Girls Tell All: Do You Prefer Guys Wear Boxers Or Briefs?

Girls Tell All

Boxers vs. briefs is a battle that has been raging ever since Ebenezer Q. Boxer introduced his revolutionary undergarment redesign back in 1846. The battle of boxers and briefs is really just the battle between keeping it packed up tight or letting it hang down low (or at least as low as you can swing it), which is just a variation of the old briefs vs. commando clash. There are ardent supporters on both sides, and a consensus has not yet been reached.

It’s time to see what girls, who have no dog in the fight, think about this epic fray.

Ladies, boxers or briefs?

Briefs. They give a good preview. – Kellie Stritz

It really doesn’t matter as long as A. they are clean and in good shape, B. his mom didn’t buy them for him, and C. I’m taking them off at the end of the night. – Ali Hinman

Boxers fasho. – Rachel Page

Boxer briefs. End of story. – PlattyBlonde

You know that scene at the very beginning of Breaking Bad where Walter White is shown running around in the desert in his tightey-whities? Well, if you have never watched Breaking Bad and have no idea what the fuck I’m talking about then there’s a zero-percent chance I’ll ever (by choice) see you stripped down enough to care about your underwear preference. On the other hand, if you have seen Breaking Bad and know what the fuck I’m talking about, just know that if I see you in briefs I’m picturing you as Walter White and will probably either ask you to put your clothes back on or I’ll just walk out of the room without saying a word. Boxers are a must. – Blonde_boozy

Boxer briefs. Always. There should be no other options. Briefs alone look like something only little boys wear. Boxer briefs look good because you can see some bulge. Ladies love bulge more than they love actual, live penis. – Cristina Montemayor

Boxers. Briefs just make everything seem so… sad. But honestly, I’m not going to stop mid-hookup and walk away because you’re wearing the incorrect underwear. – PSLsandPearls

Briefs. I like to be able to see what’s really going on in there. Boxers make you look like a slightly overweight stoner even if you aren’t either of those things. They look better on me than you. – Shannon Layne

My noncommittal self is going to go with boxer briefs. They are really the perfect blend of dude underwear: tightie-whities look too much like girl’s panties for my taste, and boxers are too loose to get an idea of what you’re working with. But the boxer brief is the best of both worlds. – 2NOTbrokegirls

I like to steal guys’ boxers, but they seem more adult-like in briefs. So briefs I guess? Honestly, it’s not a huge deal. – ChampagneShowers

Briefs all day. – Drunk but not in love

Asking boxers or briefs is like asking bottle or draft. Some may have a preference, but I’m too pumped for what’s inside to give a shit about how it’s presented. That being said, boxers definitely have a lovable boyish charm to them. – Lucky Jo

Boxer briefs. It’s like a push-up bra for your dick. And isn’t it time you disappoint us with your size, just like we’ve been doing with our tit size this whole time? – Rachel Varina

Boxer briefs. – Anonymous

I used to hook up with a guy who had a pair of silk boxers. They were the douchiest thing a guy could possibly ever own, so needless to say I stole them. They are by far the most comfortable shacker steal in my closet. (Editor’s Note: I assume this is a vote for boxers?) – Blue-eyed-blondie

Real talk: as long as they aren’t ratty, old, and disgusting, I could care less. Just please wear clean underwear that you haven’t had since high school. – Kayla Haby

My main takeaway: regardless of what you wear, stuff the crotch.
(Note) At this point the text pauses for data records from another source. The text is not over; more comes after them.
/-- The lap in progress: checkpoint, lap store buffer (`buf`: by virtual address, which bits of a byte are stored and
their values), rewindability, whether stores still enter the buffer, trim limit, what the lap has read first and
written, the rewinds so far, the poisoned sectors that they met, the lane groups in which its elements have
mismatched, and how many batons its instructions have popped from each queue (R142, R148–R153). -/
structure Lap where
  ckpt       : Option Checkpoint
  rewindable : Bool
  buffering  : Bool
  buf        : SMap (Byte × Byte)
  trim       : Option Nat
  reads      : List Res
  writes     : List Res
  rewinds    : Nat
  poisoned   : List Nat
  missed     : List Nat
  popped     : SMap Nat
  deriving DecidableEq, Repr

/-- The dispatched lap: its launch (0: none), the number of elements, the linear index of element 0, and the linear index and the
work identifier of each dispatched element (R46, R129, R257, R275). -/
structure Work where
  launch : Nat
  nd     : Nat
  l0     : Nat
  lins   : List Nat
  wids   : List Word
  fieldW : List Nat
  extent : List Nat
  round  : Nat
  deriving DecidableEq, Repr

/-- A vector instruction in its decoded form (R26, R138), with its word, what it has done since it began (the flags of its
elements, whether it has popped its baton, whether it has handled the elements below es itself, and whether it waits at es:
R68, R165, R168, R184), and the watermarks its loads stall on (R306). -/
structure VEntry where
  instr  : Instr
  addr   : Word
  vl     : Nat
  es     : Nat
  rm     : BitVec 3
  vtype  : BitVec 17
  tagd   : BitVec 5
  taga   : BitVec 5
  tagb   : BitVec 5
  srkey  : Word
  srep   : BitVec 32
  mq     : Word
  sc0    : Word
  sc1    : Word
  flags  : BitVec 5
  word   : BitVec 32
  popped : Bool
  begun  : Bool
  waits  : Bool
  bound  : List Word
  deriving DecidableEq, Repr

/-- The values a VBFLY.H.f run holds (R126): the register the last H.f names, the tag of the run's first source, the
values by position with the bits of those that every word has copied, the decoded form of the last H.f, and those of all of
its words, which a stop that falls into the run reissues, with the strips that they have popped; and whether the front stands at what
ends the run. -/
structure Held where
  d     : VNum
  tag   : BitVec 5
  vals  : List Val
  raw   : List (Option Nat)
  entry : VEntry
  words : List VEntry
  pops  : List (Nat × StreamEntry)
  ends  : Bool
  deriving DecidableEq, Repr

/-- The source stream of an access that leaves for the domain (R290, R360): the scalar one, that of the queue's memory instructions,
that of a bound register, what a lap store buffer held, which comes from all of them, and the words that the front moves one by one: a
dump, or what a LAUNCH reads (R138, R266). -/
inductive DomainStream where
  | scalar
  | vector
  | bound (r : Nat)
  | buffer
  | dump
  deriving DecidableEq, Repr

/-- The number by which a context keeps what a stream has asked of the domain: that of its register for a bound one. -/
def DomainStream.num : DomainStream → Nat
  | .scalar => 0
  | .vector => 1
  | .buffer => 2
  | .dump => 3
  | .bound r => r

/-- A request of the access engine that waits for its answer, and whether it changes memory (R360). -/
structure DomainAsk where
  req    : Nat
  writes : Bool
  deriving DecidableEq, Repr

/-- An answer that the access engine has still to take, with the access that it answers (R361). -/
structure DomainAnswer where
  va     : Nat
  size   : Nat
  kind   : DomainKind
  result : DomainResult
  deriving DecidableEq, Repr

/-- A fault that is due at a pointer pair: where it was raised, its code and value, whether by WCALL, and its place
among the pending faults (R137, R139). -/
structure Due where
  unit : Bool
  code : Nat
  val  : Word
  call : Bool
  slot : Option Nat
  deriving DecidableEq, Repr

/-- A stop that has been raised and waits: for a page that is being re-encrypted, for appended store entries that perform, or, when
its dump has been written, for the domain to take it (R138, R190, R340, R361). -/
structure StopWait where
  due     : Option Due
  written : Bool
  deriving DecidableEq, Repr

/-- A halt that the debugger has asked for and that has still to take effect: its event code, and the cluster whose request it
answers (R350, R355, R356). -/
structure HaltAsk where
  code  : Nat
  asker : Option Nat
  deriving DecidableEq, Repr
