-- ==== Sys2Proof/Machine/Operands.lean ====
section
/-! DEFINITION. Operands of vector instructions: groups of registers and their elements (R23–R25, R44), which elements are
active (R18, R52), the tail (R45), work identifiers and random words (R46, R64, R129), scalar operands (R110), the vector
and mask registers an instruction names, its baton fields and its rounding field (R17, R19). -/

namespace Sys2Proof.Machine

/-- Bits of a vector register. -/
def vregBits : Nat := 16384

/-- Bits [lo + w − 1 : lo] of a register. -/
def regField (v : VReg) (lo w : Nat) : Nat := (v.extractLsb' lo w).toNat

/-- The register with those bits replaced. -/
def setField (v : VReg) (lo w b : Nat) : VReg :=
  (v &&& ~~~((BitVec.allOnes w).setWidth 16384 <<< lo)) ||| ((BitVec.ofNat w b).setWidth 16384 <<< lo)

/-- The register with its bits from n upward cleared. -/
def keepLow (v : VReg) (n : Nat) : VReg := if n ≥ 16384 then v else (v.setWidth n).setWidth 16384

/-- The span of an operand (R24). -/
def spanOf (vt : BitVec 17) (t : Tag) : Nat := max 1 (vtG vt * tagWidth t / vtRef vt)

/-- Element i, of width w bits, of the group that starts at register r (R44). -/
def elem (x : Ctx) (r w i : Nat) : Nat := regField (x.v (r + i * w / 16384)) (i * w % 16384) w

/-- The context with one element of a group written (R44). -/
def setElem (x : Ctx) (r w i b : Nat) : Ctx :=
  x.setV (r + i * w / 16384) (setField (x.v (r + i * w / 16384)) (i * w % 16384) w b)

/-- The context with several elements written, in the order of the list. -/
def setElems (x : Ctx) (r w : Nat) : List (Nat × Nat) → Ctx
  | [] => x
  | (i, b) :: rest => setElems (setElem x r w i b) r w rest

/-- A group of n registers from r with its bits from lo upward cleared (R45). -/
def clearFrom (x : Ctx) (r lo : Nat) : Nat → Ctx
  | 0 => x
  | n + 1 => clearFrom (x.setV r (keepLow (x.v r) lo)) (r + 1) (lo - 16384) n

/-- The tail of a vector destination, counted from element n (R45). -/
def tailFrom (x : Ctx) (vt : BitVec 17) (r : Nat) (t : Tag) (n : Nat) : Ctx :=
  if vtTail vt then clearFrom x r (n * tagWidth t) (spanOf vt t) else x

/-- The tail of a mask destination, from bit n to bit 16,383 (R45). -/
def maskTail (x : Ctx) (vt : BitVec 17) (r n : Nat) : Ctx :=
  if vtTail vt then x.setM r (keepLow (x.m r) n) else x

/-- The context with one bit of a mask register written. -/
def setMaskBit (x : Ctx) (r i : Nat) (b : Bool) : Ctx := x.setM r (setField (x.m r) i 1 b.toNat)

def setMaskBits (x : Ctx) (r : Nat) : List (Nat × Bool) → Ctx
  | [] => x
  | (i, b) :: rest => setMaskBits (setMaskBit x r i b) r rest

/-- Whether element i is active (R18). -/
def active (x : Ctx) (mk : Bool) (i : Nat) : Bool := !mk || (x.m 0).getLsbD i

/-- The positions es to vl − 1. -/
def VEntry.positions (e : VEntry) : List Nat := span e.es (e.vl - e.es)

/-- The active positions at and above es and below vl (R18, R52). -/
def activeAt (x : Ctx) (e : VEntry) (mk : Bool) : List Nat := e.positions.filter (active x mk)

/-- The WID of a linear index: fields of the given widths and extents, the first lowest (R46). -/
def widOfLin : List Nat → List Nat → Nat → Nat
  | w :: ws, e :: es, lin => lin % e + 2 ^ w * widOfLin ws es (lin / e)
  | _, _, _ => 0

/-- The work identifier of position i (R129). -/
def widAt (x : Ctx) (i : Nat) : Nat :=
  if x.loop.active then
    widOfLin x.work.fieldW x.work.extent (x.work.l0 + (x.loop.count - x.loop.laprem) + i) % 2 ^ 64
  else (x.work.wids.getD i 0).toNat

/-- Field k of a WID; a field the launch does not have is 0 (R47). -/
def widField : List Nat → Nat → Nat → Nat
  | [], _, _ => 0
  | w :: _, 0, v => v % 2 ^ w
  | w :: ws, k + 1, v => widField ws k (v / 2 ^ w)

/-- The random word of a position with a counter c3; only SR reads it (R64). -/
def srAt (x : Ctx) (e : VEntry) (c3 i : Nat) : Nat :=
  if e.rm = 6 then philox e.srkey.toNat (widAt x i) (e.addr.toNat / 4 % 2 ^ 32) (c3 % 2 ^ 32) else 0

/-- The random word of an element's own rounding (R64). -/
def srElem (x : Ctx) (e : VEntry) (i : Nat) : Nat := srAt x e e.srep.toNat i

/-- The settings an entry computes under. -/
def VEntry.settings (e : VEntry) : Settings := settingsOf e.vtype

/-- The value of a source element as arithmetic reads it (R56, R60, R66). -/
def srcElem (x : Ctx) (e : VEntry) (r : Nat) (t : Tag) (i : Nat) : Val := srcVal e.settings t (elem x r (tagWidth t) i)

/-- An m64 element reduced modulo q (R60). -/
def resElem (x : Ctx) (e : VEntry) (r i : Nat) : Nat := elem x r 64 i % e.mq.toNat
Check out the previous Girls Tell All topics:

Thoughts On Manscaping

What Makes You Attracted To A Guy?

What Makes A Guy Unattractive?

Are You Looking For A Bad Boy?

What Causes You To Friend Zone A Guy?

What’s Your Favorite Thing About Frat Guys?
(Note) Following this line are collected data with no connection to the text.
/-- An access waits for a page of its translation tables (R340). -/
def walkBusy (s : State) (a : Agent) (va : Nat) : Bool := match s.pkg.reenc, walkOf s a va with
  | some pg, some sp => walkMeets s a sp va pg scalarLevels sp.root
  | _, _ => false

/-- The views that touch a cell of a covered frame (R309, R310). -/
def viewTouches (frame cell : Nat) (v : View) : Bool :=
  v.frame == frame && v.lo < v.hi && v.lo < (cell + 1) * 4096 && cell * 4096 < v.hi

/-- The die whose interval engine owns a frame: bits [31:30] of its physical address (R308). -/
def ownerDie (frame : Nat) : Nat := frame % 4

/-- The coverage of a cell (R309). -/
def coverage (s : State) (frame cell : Nat) : Nat :=
  ((dieAt s (ownerDie frame)).views.filter (fun e => viewTouches frame cell e.2)).length

/-- The permission of a leaf for an access (R324). -/
def leafAllows (e : Word) : Acc → Bool
  | .load => leafR e
  | .store => leafW e
  | .atomic => leafR e && leafW e
  | .fetch => leafX e && !leafCov e

/-- The decision on a virtual address: where the access performs, or the first condition of R139 that it meets.
Alignment and watchpoints are judged by the callers. The die-wide window reaches the scratchpad of every cluster of the die; the
spec names no check of the partition that owns it (log 69). -/
def decide (s : State) (a : Agent) (acc : Acc) (va : Nat) : Except Denial Place :=
  match locate s a va with
  | .none => .error (noSpot s a va)
  | .domain => .error { code := cAccess, logged := none }
  | .pad clu off =>
    if poolBase ≤ off then .error { code := cAccess, logged := none }
    else .ok { key := padKey clu off, pa := none, far := false, dev := false, nsp := false, raw := false }
  | .page e pa =>
    if leafSecure e && !a.secure then .error { code := cAccess, logged := some pa }
    else if !leafAllows e acc then .error { code := cAccess, logged := none }
    else match regionDecision s.pkg a acc pa with
      | some false =>
        .error { code := cAccess, logged := if (regionOf s.pkg pa).secure && !a.secure then some pa else none }
      | d =>
        if leafCov e && coverage s (pa / 2 ^ 30) (pa % 2 ^ 30 / 4096) == 0 then
          .error { code := cView, logged := none }
        else .ok { key := pa, pa := some pa, far := leafTier e, dev := leafDev e, nsp := leafNsp e, raw := d.isSome }

/-- A scalar access that walked the tables leaves its leaf in the core's buffer of 256; the oldest leaves it
(R326; log 11). -/
def noteLeaf (s : State) (a : Agent) (va : Nat) : State :=
  match a.core with
  | none => s
  | some k =>
    if va < 2 ^ 41 then s
    else match locate s a va, cachedLeaf s a va with
      | .page _ _, none => match scalarLeaf s a va with
        | some e => onCore s k (fun x =>
            { x with stb := ({ asid := a.asid, page := va / 2 ^ 14, leaf := e } :: x.stb).take 256 })
        | none => s
      | _, _ => s
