/-- A WFE of a context ends when an engine job that it issued retires, a baton arrives in b0 or b3, or a stop request arrives
(R161). -/
def wakeWfe (x : Ctx) : Ctx := match x.park with
  | .wfe t _ => { x with park := .wfe t true }
  | _ => x

/-- Room in a baton queue: four, or five with a reserve entry (R168, R169). -/
def batonRoom (x : Ctx) (q : Nat) : Bool := get 0 x.batons q < (if x.reserve.contains q then 5 else 4)

/-- A baton that an instruction of the lap has popped stands in its queue again, or is owed where its queue has filled meanwhile, since
no queue holds more than four (R168, log 15). -/
def Ctx.giveBack (x : Ctx) (q : Nat) : Ctx :=
  let y := if batonRoom x q then x.post q else { x with owed := set 0 x.owed q (get 0 x.owed q + 1) }
  { y with lap := { y.lap with popped := set 0 y.lap.popped q (get 0 y.lap.popped q - 1) } }

/-- The batons that a lap has popped, by their queues, given back (R150). -/
def giveBacks (x : Ctx) : List Nat → Ctx
  | [] => x
  | q :: r => giveBacks (x.giveBack q) r

/-- Contexts that have a lap, or what a saved lap has left of one. -/
def holdsLap (s : State) (launch c : Nat) : Bool := (ctxAt s c).occ != .free && (ctxAt s c).work.launch == launch

/-- The b3 batons that an ended pass owes, posted where there is room; the contexts that still wait for theirs (R168,
R241). -/
def postAskers (s : State) (launch : Nat) : List Nat → State × List Nat
  | [] => (s, [])
  | c :: r =>
    if !holdsLap s launch c then postAskers s launch r
    else if batonRoom (ctxAt s c) 3 then postAskers (onCtx s c (fun x => wakeWfe (x.post 3))) launch r
    else
      let (s, left) := postAskers s launch r
      (s, c :: left)

/-- An ended pass posts the batons it owes; its record is free once it has (R240, R241). -/
def settlePass (s : State) (die id : Nat) : State :=
  match find? (dieAt s die).passes id with
  | none => s
  | some p =>
    if p.state < 3 then s
    else
      let (s, left) := postAskers s p.launch p.askers
      onDie s die (fun d =>
        { d with passes := if left.isEmpty then remove d.passes id else put d.passes id { p with askers := left } })

/-- The jobs that stand for a pass in its members' clusters have retired (R227, R238). -/
def dropPassJobs (s : State) (id : Nat) : List Member → State
  | [] => s
  | m :: r => dropPassJobs (onClu s m.clu (fun x => { x with jobs := x.jobs.filter (fun j => match j.kind with
      | .member k => k != id
      | .crfn k _ => k != id
      | _ => true) })) id r

/-- A pass ends in a state on every member (R241–R243). -/
def closePass (s : State) (die id st : Nat) (p : Pass) : State :=
  let s := setPass s die id { p with state := st, members := p.members.map (fun m => { m with state := st }) }
  settlePass (dropPassJobs s id p.members) die id

/-- A pass ends on every member in state 4 or 5 with its unfinished batches zeroed (R242, R243). -/
def endPassZeroed (s : State) (die id st : Nat) : State :=
  match find? (dieAt s die).passes id with
  | none => s
  | some p =>
    if p.state = 1 ∨ p.state = 2 then
      let (mem, ms) := zeroMembers s.mem p.members
      closePass { s with mem := showEntries mem ms } die id st { p with members := ms }
    else s

/-- Every context that opened or joined a pass has run it: it starts, and ends at once when it has no entries (R241). -/
def startPass (s : State) (die id : Nat) (p : Pass) : State :=
  if p.joined.all (fun c => p.ran.contains c) then
    if p.members.all (fun m => m.ents.isEmpty) then closePass s die id 3 p
    else setPass s die id { p with state := 2, members := p.members.map (fun m => { m with state := 2 }) }
  else setPass s die id p

/-- A run of a pass by a context, which asks for a baton or not; false when it has not joined the pass, has run it, or the
pass is no longer open (R241). -/
def runPass (s : State) (c id : Nat) (ask : Bool) : State × Bool :=
  match find? (dieAt s (dieOf c)).passes id with
  | none => (s, false)
  | some p =>
    if p.state = 1 ∧ p.joined.contains c ∧ !p.ran.contains c then
      (startPass s (dieOf c) id { p with ran := c :: p.ran, askers := if ask then c :: p.askers else p.askers }, true)
    else (s, false)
What’s Your Least Favorite Thing About Frat Guys?

What Hints Do Guys Never Pick Up On?

Does Size Matter?

What Do You Wish More Guys Would Do In Bed?

What’s The Worst Pickup Line You’ve Ever Heard?
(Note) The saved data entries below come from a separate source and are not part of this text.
-- ==== Sys2Proof/Machine/Engine.lean ====
section
/-! DEFINITION. What the engines of a cluster do with a job (R70, R197, R199, R204–R208, R213–R217, R220, R230): the card and what it
shows, the limits of an operation, footprints, the engines' accesses, and the data work of TMMA, TCVT, TCOPY and CARITH. -/

namespace Sys2Proof.Machine

/-- An own-window address in its die-wide form; any other address as it is (R199). -/
def dieForm (clu va : Nat) : Nat :=
  if ownWindow ≤ va ∧ va < ownWindow + padSize then dieWindow + clu % 64 * 2 ^ 24 + (va - ownWindow) else va

/-- Whether a range shares a 32-byte block with the bytes lo to hi (R199). -/
def Range.meets (r : Range) (lo hi : Nat) : Bool := r.lo / 32 ≤ hi / 32 && lo / 32 ≤ r.hi / 32

/-- The status word of a job's card (R197). -/
def jobWord (j : Job) : Nat :=
  j.done % 2 ^ 32 * 2 ^ 32 + j.flags.toNat * 2 ^ 16 + j.code * 2 ^ 8 + (if j.state = 3 ∧ !j.begun then 1 else j.state)

/-- The code of a tile dimension, as in vtype (R209). -/
def tileCode (n : Nat) : Nat := if n = 256 then 3 else if n = 128 then 2 else if n = 64 then 1 else 0

/-- The resume field of a job's card (R209): 192 bits. -/
def jobResume (j : Job) : Nat :=
  let codes := if j.kind = .tmma then tileCode j.mDim + 4 * tileCode j.nDim else 0
  j.faddr % 2 ^ 64 * 2 ^ 128 + j.srkey.toNat * 2 ^ 64 + j.srep.toNat * 2 ^ 32 + j.rm * 2 ^ 4 + codes

/-- Whether a job stands on a card; work items and members do not (R227, R238). -/
def JobKind.carded : JobKind → Bool
  | .tmma | .tcvt | .tcopy => true
  | _ => false

/-- The card of a job shows its state, and its resume state where the engine writes it (R209). -/
def showJob (mem : Memory) (clu : Nat) (j : Job) (resume : Bool) : Memory :=
  if j.kind.carded then
    let k := padKey clu j.card
    let mem := writeBytes mem (k + 96) (natBytes 8 (jobWord j))
    if resume then writeBytes mem (k + 104) (natBytes 24 (jobResume j)) else mem
  else mem

/-- A field of a job's card (R197). -/
def Job.f (j : Job) (lo n : Nat) : Nat := bitField j.image.toNat lo n
def Job.fmtA (j : Job) : Tag := j.f 16 5
def Job.fmtB (j : Job) : Tag := j.f 21 5
def Job.fmtC (j : Job) : Tag := j.f 26 5
def Job.dim (j : Job) (k : Nat) : Nat := j.f (32 + 16 * k) 16
def Job.addrA (j : Job) : Nat := j.f 128 64
def Job.addrB (j : Job) : Nat := j.f 192 64
def Job.addrC (j : Job) : Nat := j.f 256 64
def Job.scale (j : Job) : Nat := j.f 384 64
def Job.sigma (j : Job) : Nat := j.f 448 64
/-- The pitches; a TCOPY pitch of 0 means dim0 (R217). -/
def Job.pitch (j : Job) (lo : Nat) : Nat := if j.kind = .tcopy ∧ j.f lo 16 = 0 then j.dim 0 else j.f lo 16
def Job.pitchA (j : Job) : Nat := j.pitch 320
def Job.pitchB (j : Job) : Nat := j.pitch 336
def Job.pitchC (j : Job) : Nat := j.pitch 352
/-- The formats' settings; no engine flushes (R207). -/
def Job.settings (j : Job) : Settings :=
  { prec := j.f 96 3, pinf := j.f 99 1 == 1, qinf := j.f 100 1 == 1, novf := j.f 101 1 == 1, flush := false }
def Job.hen (j : Job) : Bool := j.f 11 1 == 1
/-- The address of the card, as its instruction gave it (R210, R211). -/
def Job.cardVa (j : Job) : Nat := j.cardAt
/-- K of a TMMA, and the kept positions (R213). -/
def Job.kDim (j : Job) : Nat := j.dim 2
def Job.keep (j : Job) (k : Nat) : Bool := match j.mask with
  | some m => m.getLsbD k
  | none => true
def Job.kept (j : Job) : List Nat := (span 0 j.kDim).filter j.keep
/-- Rows and columns of a TCVT, zero taking the tile sizes of the issuer's vtype, as acceptance resolved them (R208). -/
def Job.rows (j : Job) : Nat := j.mDim
def Job.cols (j : Job) : Nat := j.nDim

/-- The extra ranges of a card (R197): base, length and direction. -/
def Job.extra (j : Job) : List (Nat × Nat × Bool) :=
  let hi := j.f 368 16 * 2 ^ 32
  ([(hi + j.f 512 32, j.f 544 32, j.f 576 1 == 1), (hi + j.f 640 32, j.f 672 32, j.f 704 1 == 1)]).filter
    (fun r => r.2.1 != 0)

/-- Bytes of n elements of a width (R44). -/
def rowBytes (w n : Nat) : Nat := (n * w + 7) / 8

/-- The hull of rows, in die-wide form (R199). -/
def rowsHull (clu va rows pitch bytes : Nat) : List Range :=
  if rows = 0 ∨ bytes = 0 then []
  else [{ lo := dieForm clu va, hi := dieForm clu va + (rows - 1) * pitch + bytes - 1 }]

/-- The bytes of a TCVT's scales (R216). -/
def Job.scaleBytes (j : Job) : Nat := match j.kind with
  | .tmma => (j.mDim + j.nDim) * (j.kDim / 32)
  | _ => j.rows * ((j.cols + 31) / 32)

/-- Whether a TCVT quantises (R216). -/
def Job.quantises (j : Job) : Bool := isBlockElem j.fmtC

/-- The bytes of the smoothing vector (R208, R215). -/
def Job.sigmaBytes (j : Job) : Nat := if j.kind = .tmma then 4 * j.kDim else 4 * j.cols

/-- The read and the write set of a card (R199, R215). -/
def Job.readSet (j : Job) (clu : Nat) : List Range :=
  let extra := (j.extra.filter (fun r => !r.2.2)).flatMap (fun r => rowsHull clu r.1 1 0 r.2.1)
  let sg := if j.sigma = 0 then [] else rowsHull clu j.sigma 1 0 j.sigmaBytes
  let sc := if j.scale = 0 then [] else rowsHull clu j.scale 1 0 j.scaleBytes
  extra ++ match j.kind with
    | .tmma =>
      rowsHull clu j.addrA j.mDim j.pitchA (rowBytes (tagWidth j.fmtA) j.kept.length) ++
      rowsHull clu j.addrB j.kDim j.pitchB (rowBytes (tagWidth j.fmtB) j.nDim) ++
      rowsHull clu j.addrC j.mDim j.pitchC (4 * j.nDim) ++ sc ++ sg
    | .tcvt =>
      rowsHull clu j.addrA j.rows j.pitchA (rowBytes (tagWidth j.fmtA) j.cols) ++ sg ++
      (if j.quantises then [] else sc)
    | _ => rowsHull clu j.addrA (j.dim 1) j.pitchA (j.dim 0)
What’s The Best Pickup Line You’ve Ever Heard?

  1. donghanger

    Who gives a fuck. If she’s already down there I’m at least getting my dick sucked.

    9 years ago at 2:41 pm
    1. FrattyWillRFM

      I invite you to join our organization, LGTBQIAABCDEFGHIPZ. I think you will really like it

      9 years ago at 4:25 pm
  2. AlbertSullardBarnes

    “Ladies, what’s the best pickup line that’s ever been used on you?” Great copy and paste skills bud

    9 years ago at 3:18 pm
  3. Bobby Axelrod

    Hey, Blonde_Boozy, nobody gives a shit about your one breaking bad reference. Just show us the tits or move on.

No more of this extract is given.